This Latvian student, and holder of our nation’s highest military award – The Order of Lāčplēsis, was one of the brightest examples of self-sacrifice, by women during the Latvian War of Independence.
Elza was born into the family of a wealthy and patriotic Latvian doctor. Already as a teenager she had donated to Latvian riflemen, money which she had been saving to buy stylish new boots for herself. This gifted and educated girl discontinued her studies, and work as a teacher of mathematics, along with being a Latvian press reporter. Elza did this so she could serve as a volunteer in the women’s aid corps, together with her friends in the defense of (from The West Russian Volunteer Army or so called Bermontians) endangered Riga. During this tragic period the people of Riga witnessed the loss of several victims everyday – falling both as soldiers and civilians. This was because the Bermontians were attempting to do as much damage to Riga as possible by daily artillery shelling of the city from the opposite side of the Daugava river, which was a result of the fact that they were unable to take the city by encirclement. Elza was one of the girls, who applied for the dangerous task of bringing food to the defensive positions in the city, which were under constant fire from the enemy’s bullets and artillery. Later, other participants in the women’s aid corps remembered Elza as being one of the most energetic and helpful ladies: “She was so full of life and enthusiasm, that it seemed almost unnatural for her to feel the fear. She was not frightened either by cannonade, nor by the noise of machine-guns.”

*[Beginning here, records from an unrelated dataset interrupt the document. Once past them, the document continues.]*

-- ==== Sys2Proof/Machine/Control.lean ====
section
/-! DEFINITION. The control-register instructions (spec/42_control.md R97, R98). -/

namespace Sys2Proof.Machine

/-- `CSR.WR csr, value` (R97). No bus activity: only the block's cached copy changes. -/
def execCsrWr (csr value : Byte) (s : State) : Outcome :=
  match Csr.ofByte csr with
  | none => .next (s.raise .invalidArgument)
  | some r =>
    match s.csrWrite value r with
    | none => .next (s.raise .invalidArgument)
    | some s' => .next (s'.respond .ok [])

/-- `CSR.RD csr` (R98). -/
def execCsrRd (csr : Byte) (s : State) : Outcome :=
  match Csr.ofByte csr with
  | none => .next (s.raise .invalidArgument)
  | some r => .next (s.finish (s.csrValue r))

end Sys2Proof.Machine
end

On October 10, during a day of intense artillery fire, some of the volunteers warned Elza, that it was impossible to deliver food supplies under such dangerous conditions. Elza simply replied, that it was also impossible for soldiers to leave their positions to obtain this needed food. While performing her duty, she was severely wounded by a cannon shot. As a result both legs of the girl were crushed. On October 17, her left leg had to be amputated. In spite of this, she still felt optimistic, and dreamed of returning to a normal life and learning to walk with an artificial leg. As some witnesses later stated; in war time it is common knowledge about the lack of many necessities, especially medical supplies. This brave young woman courageously refused to take much needed medicine saying, that injured soldiers need it more. The staff and patients at the hospital were astonished by her patience and kind attitude during her suffering. During this time she did her best to hide her pain in order to avoid causing her family and friends to grieve. Just a few days before her death she whispered to her friend Biruta: “Be so kind and bend over me, so that my mommy does not see my tears.” In October 29, after meeting her beloved childhood priest, this 21 year old girl died in the hospital.
In spite of heavy enemy artillery attacks, her funeral was held on November 2, and was attended by many people. Elza was then buried with full military honors. Her parents received a letter of personal condolence from Prime Minister, Kārlis Ulmanis, which said: “With deep sadness I received a shattering message about the death of your daughter Elza Žiglevica. The hopes of us all have been devastated; that she would recover from her serious injuries and could still be in our midst and, with her bright youthful idealism would continue to inspire all of us with her self-sacrificing work for our homeland. In the struggle for a free Latvia, she will remain as the most beautiful example of patriotic enthusiasm to be found in Latvian women. Forever, she will be a noble example of selfless love for her homeland. She will always be a heroine and source of pride for the people of Latvia.” The name of the student Elza Žiglevica is still written today on the memory desk in the hall of the University of Latvia.